Activity => Please transcribe exactly, and only, the lines of the data below between the line holding "namespace Sys2Proof.Machine" and the line holding "let a ← src th f.sl1", inclusive.

Extracted information =>
'''

-- ==== Sys2Proof/Machine/Scalar.lean ====
section
/-! DEFINITION. Scalar instructions (11): the ALU, li, mov, lds, sts, and handle access with hget and hset. -/

namespace Sys2Proof.Machine

/-- The operands a and b of an ALU instruction with destination, after its decode checks (R260): IMM is variant bit 0;
`var` gives the variant bits the instruction defines. -/
def aluOperands (s : State) (th : Thread) (f : Fields) (var : Nat) : Ex (Word × Word) := do
  let imm := bit f.variant 0
  dec s (formOk f var 0 [.scalar, .scalar, if imm then .imm else .scalar])
  let a ← src th f.sl1
  let b ← if imm then .ok (imm16 f.sl2) else src th f.sl2
  .ok (a, b)

/-- An ALU instruction whose result is a function of its operands (R260). -/
def aluOp (t : Tid) (f : Fields) (s : State) (var : Nat) (g : Word → Word → Word) : Res :=
  runThread s t fun s th => do
    let (a, b) ← aluOperands s th f var
    .ok (stepOn s t (dst th f.sl0 (g a b)))

/-- Smaller and larger of two words, signed or unsigned (R260, variant bit 1). -/
def minW (u : Bool) (a b : Word) : Word := if (if u then b.ult a else b.slt a) then b else a
def maxW (u : Bool) (a b : Word) : Word := if (if u then a.ult b else a.slt b) then b else a

/-- Quotient and remainder with the defined results for b = 0 (R260). -/
def divW (a b : Word) : Word := if b = 0 then BitVec.allOnes 64 else a / b
def remW (a b : Word) : Word := if b = 0 then a else a % b

/-- Shifts by b mod 64 (R260). -/
def shlW (a b : Word) : Word := a <<< (b.toNat % 64)
def shrW (a b : Word) : Word := a >>> (b.toNat % 64)
def sarW (a b : Word) : Word := a.sshiftRight (b.toNat % 64)

/-- 1 if a < b, else 0 (R260). -/
def sltW (u : Bool) (a b : Word) : Word := if (if u then a.ult b else a.slt b) then 1 else 0

/-- add (R260). -/
def execAdd (t : Tid) (f : Fields) (s : State) : Res := aluOp t f s 1 (· + ·)
/-- sub (R260). -/
def execSub (t : Tid) (f : Fields) (s : State) : Res := aluOp t f s 1 (· - ·)
/-- mul (R260). -/
def execMul (t : Tid) (f : Fields) (s : State) : Res := aluOp t f s 1 (· * ·)
/-- divu (R260). -/
def execDivu (t : Tid) (f : Fields) (s : State) : Res := aluOp t f s 1 divW
/-- remu (R260). -/
def execRemu (t : Tid) (f : Fields) (s : State) : Res := aluOp t f s 1 remW
/-- and (R260). -/
def execAnd (t : Tid) (f : Fields) (s : State) : Res := aluOp t f s 1 (· &&& ·)
/-- or (R260). -/
def execOr (t : Tid) (f : Fields) (s : State) : Res := aluOp t f s 1 (· ||| ·)
/-- xor (R260). -/
def execXor (t : Tid) (f : Fields) (s : State) : Res := aluOp t f s 1 (· ^^^ ·)
/-- shl (R260). -/
def execShl (t : Tid) (f : Fields) (s : State) : Res := aluOp t f s 1 shlW
/-- shr (R260). -/
def execShr (t : Tid) (f : Fields) (s : State) : Res := aluOp t f s 1 shrW
/-- sar (R260). -/
def execSar (t : Tid) (f : Fields) (s : State) : Res := aluOp t f s 1 sarW
/-- min (R260). -/
def execMin (t : Tid) (f : Fields) (s : State) : Res := aluOp t f s 3 (minW (bit f.variant 1))
/-- max (R260). -/
def execMax (t : Tid) (f : Fields) (s : State) : Res := aluOp t f s 3 (maxW (bit f.variant 1))
/-- slt (R260). -/
def execSlt (t : Tid) (f : Fields) (s : State) : Res := aluOp t f s 3 (sltW (bit f.variant 1))

/-- li (R260): H = 0 loads the imm48; H = 1 sets bits 63:48 and keeps the rest. -/
def execLi (t : Tid) (f : Fields) (s : State) : Res :=
  runThread s t fun s th => do
    if bit f.variant 0 then
      dec s (formOk f 1 0 [.scalar, .imm])
      let v ← src th f.sl0
      .ok (stepOn s t (dst th f.sl0 (setFld v 63 48 f.sl1.toNat)))
    else
      dec s (formOk f 1 0 [.scalar, .imm, .imm, .imm])
      .ok (stepOn s t (dst th f.sl0 (imm48 f.sl1 f.sl2 f.sl3)))

/-- The special values of `mov` form 3 (R261). -/
def specialValue (s : State) (t : Tid) (th : Thread) (n : Nat) : Option Word :=
  match n with
  | 0 => some (BitVec.ofNat 64 t.lsp.val)
  | 1 => some (BitVec.ofNat 64 (ctxNL s t.ctx.val))
  | 2 => some (BitVec.ofNat 64 t.ctx.val)
  | 3 => some (if (getC s t.ctx.val).filler then 1 else 0)
  | 4 => some (BitVec.ofNat 64 (devId s))
  | 5 => some (strokeNow s)
  | 6 => some (match th.turn with
    | some u => BitVec.ofNat 64 u.start
    | none => 0)
  | _ => none

/-- mov (R261). -/
def execMov (t : Tid) (f : Fields) (s : State) : Res :=
  runThread s t fun s th => do
    match fld f.ext 2 0 with
    | 0 =>
      dec s (formOk f 0 7 [.scalar, .scalar])
      let v ← src th f.sl1
      .ok (stepOn s t (dst th f.sl0 v))
    | 1 =>
      dec s (formOk f 0 7 [.scalar, .counter])
      .ok (stepOn s t (dst th f.sl0 ((th.lc.get (Fin.ofNat 4 f.sl1.toNat)).zeroExtend 64)))
    | 2 =>
      dec s (formOk f 0 7 [.counter, .scalar])
      let v ← src th f.sl1
      .ok (stepOn s t { th with lc := th.lc.set (Fin.ofNat 4 f.sl0.toNat) (v.setWidth 32) })
    | 3 =>
      dec s (formOk f 0 7 [.scalar, .imm])
      let v ← theF s (specialValue s t th f.sl1.toNat) fDecode
      .ok (stepOn s t (dst th f.sl0 v))
    | _ => .error (.fault s fDecode)

/-! ## lds and sts (R262, R263) -/

/-- The global address of an `lds` or `sts` and its width in bytes, after the checks at issue (R262). -/
def ldstAddr (s : State) (t : Tid) (th : Thread) (f : Fields) (var : Nat) (reads : Bool) : Ex (Word × Nat) := do
  dec s (formOk f var 0 [.scalar, .scalar, .imm])
  let b ← src th f.sl1
  let g := b + imm16 f.sl2
  let n := 2 ^ fld f.variant 1 0
  let a := localOf g
  needF s (isLocal s g && a % n == 0 && (if reads then okRead s t.ctx.val a n else okRange s t.ctx.val a n)) (fAddr g)
  .ok (g, n)

/-- A loaded value, zero- or sign-extended (R262). -/
def loadValue (signed : Bool) (n v : Nat) : Word :=
  if signed then BitVec.ofInt 64 (signedOf (8 * n) v) else BitVec.ofNat 64 v

/-- lds (R262): from the host window the load returns with its completion (R424); otherwise at once. -/
def execLds (t : Tid) (f : Fields) (s : State) : Res :=
  runThread s t fun s th => do
    let (g, n) ← ldstAddr s t th f 7 true
    let a := localOf g
    let signed := bit f.variant 2
    if hostBase ≤ a then
      let th1 := dst th f.sl0 (reg th f.sl0.toNat)
      let th2 := { th1 with hostLoads := th1.hostLoads ++ [⟨f.sl0.toNat, n, signed, a, s.seq⟩] }
      .ok (toHost (stepOn s t th2) (.read (a - hostBase) n (hostId s t.ctx)))
    else
      let (s1, bs) ← readA s t a n
      .ok (stepOn s1 t (dst th f.sl0 (loadValue signed n (ofBytes bs))))

/-- sts (R262): a write to the host window leaves as one TLP (R424). -/
def execSts (t : Tid) (f : Fields) (s : State) : Res :=
  runThread s t fun s th => do
    let (g, n) ← ldstAddr s t th f 3 false
    let a := localOf g
    let v ← src th f.sl0
    let bs := leBytes n v.toNat
    let s0 := notReplayable s t
    if hostBase ≤ a then .ok (stepOn (toHost s0 (.write (a - hostBase) bs (hostId s t.ctx))) t th)
    else
      let s1 ← writeA s0 t a bs
      .ok (stepOn s1 t th)

/-- A host completion for the thread's oldest outstanding access to the host window (R424): the data, or an address
fault. Data for a thread that no longer exists is discarded (R420). -/
def execHostWindowCompletion (t : Tid) (reply : HostReply) (s : State) : Res :=
  runEvent (do
    can (powered s && s.power.clkPcie && !s.failed) "the device is not powered"
    match getT? s t with
    | none => .ok s
    | some th =>
    match th.hostLoads with
    | [] => .error (.no "no load is outstanding")
    | h :: rest =>
      match reply with
      | .bad => .error (.fault s (fAddr (gAddr s h.addr)))
      | .ok bs =>
        can (decide (bs.length = h.bytes)) "a completion carries the bytes of the request"
        let th1 := setReg th h.reg (loadValue h.signed h.bytes (ofBytes bs))
        .ok (settle (setT s t { th1 with hostLoads := rest }) t.ctx)) t (pcOf s t)

/-! ## Handle access (R264) -/

/-- The handle index of `hget` or `hset`: the slot, or bits 15:0 of a register with HREG (R264). -/
def accessIndex (s : State) (t : Tid) (th : Thread) (hreg : Bool) (v : BitVec 16) : Ex Nat := do
  let i ← if hreg then do
      let w ← src th v
      needF s (decide (w.toNat < 65536)) (fHandle (w.toNat % 65536))
      .ok w.toNat
    else .ok v.toNat
  needF s (idxOk s t.ctx.val i) (fHandle i)
  .ok i

/-- Whether the register of a whole-entry form is s1 to s56 (R264). -/
def wholeReg (v : BitVec 16) : Bool := decide (1 ≤ v.toNat) && decide (v.toNat ≤ 56)

/-- hget (R264): the table's entry, or one word of it. -/
def execHget (t : Tid) (f : Fields) (s : State) : Res :=
  runThread s t fun s th => do
    let w := bit f.variant 0
    let hreg := bit f.variant 1
    dec s (formOk f 3 0 [.scalar, if hreg then .scalar else .handle, if w then .imm else .unused])
    dec s (if w then decide (f.sl2.toNat < 8) else wholeReg f.sl0)
    let i ← accessIndex s t th hreg f.sl1
    let a := entryAddr s t.ctx.val i
    if w then
      let (s1, bs) ← readA s t (a + 8 * f.sl2.toNat) 8
      .ok (stepOn s1 t (dst th f.sl0 (BitVec.ofNat 64 (ofBytes bs))))
    else
      let (s1, bs) ← readA s t a 64
      let h := mkHandle i bs
      let ws := [h.w0, h.w1, h.w2, h.w3, h.w4, h.w5, h.w6, h.w7]
      .ok (stepOn s1 t ((ws.zipIdx).foldl (fun th x => dst th (f.sl0 + BitVec.ofNat 16 x.2) x.1) th))

/-- `hset` inside a splice: the entry's prior bytes go to the replay points of the thread's open splices at its first
write, for up to 64 entries (R71, R72). (DEDUCED, log 104.) -/
def noteHset (s : State) (t : Tid) (a : Nat) : State :=
  { s with splices := s.splices.map (fun x =>
      if x.opener == t && x.st == .opened && !(x.replay.entries.any (fun e => e.1 == a)) then
        (if x.replay.entries.length < 64
         then { x with replay := { x.replay with entries := x.replay.entries ++ [(a, rd s a 64)] } }
         else { x with replayable := false })
      else x) }

/-- hset (R227, R264): SPLICE where an existing splice of the context declares the handle. -/
def execHset (t : Tid) (f : Fields) (s : State) : Res :=
  runThread s t fun s th => do
    let w := bit f.variant 0
    let hreg := bit f.variant 1
    dec s (formOk f 3 0 [if hreg then .scalar else .handle, .scalar, if w then .imm else .unused])
    dec s (if w then decide (f.sl2.toNat < 8) else wholeReg f.sl1)
    let i ← accessIndex s t th hreg f.sl0
    needF s (declOf s t.ctx.val i).isNone fSplice
    let a := entryAddr s t.ctx.val i
    let s0 := noteHset s t a
    if w then
      let v ← src th f.sl1
      let s1 ← writeA s0 t (a + 8 * f.sl2.toNat) (wordBytes v)
      .ok (stepOn s1 t th)
    else
      let bs ← (List.range 8).foldlM (fun (acc : List Byte) k => do
        let v ← src th (f.sl1 + BitVec.ofNat 16 k)
        .ok (acc ++ wordBytes v)) []
      let s1 ← writeA s0 t a bs
      .ok (stepOn s1 t th)

end Sys2Proof.Machine
end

'''

Reply =>
namespace Sys2Proof.Machine

/-- The operands a and b of an ALU instruction with destination, after its decode checks (R260): IMM is variant bit 0;
`var` gives the variant bits the instruction defines. -/
def aluOperands (s : State) (th : Thread) (f : Fields) (var : Nat) : Ex (Word × Word) := do
  let imm := bit f.variant 0
  dec s (formOk f var 0 [.scalar, .scalar, if imm then .imm else .scalar])
  let a ← src th f.sl1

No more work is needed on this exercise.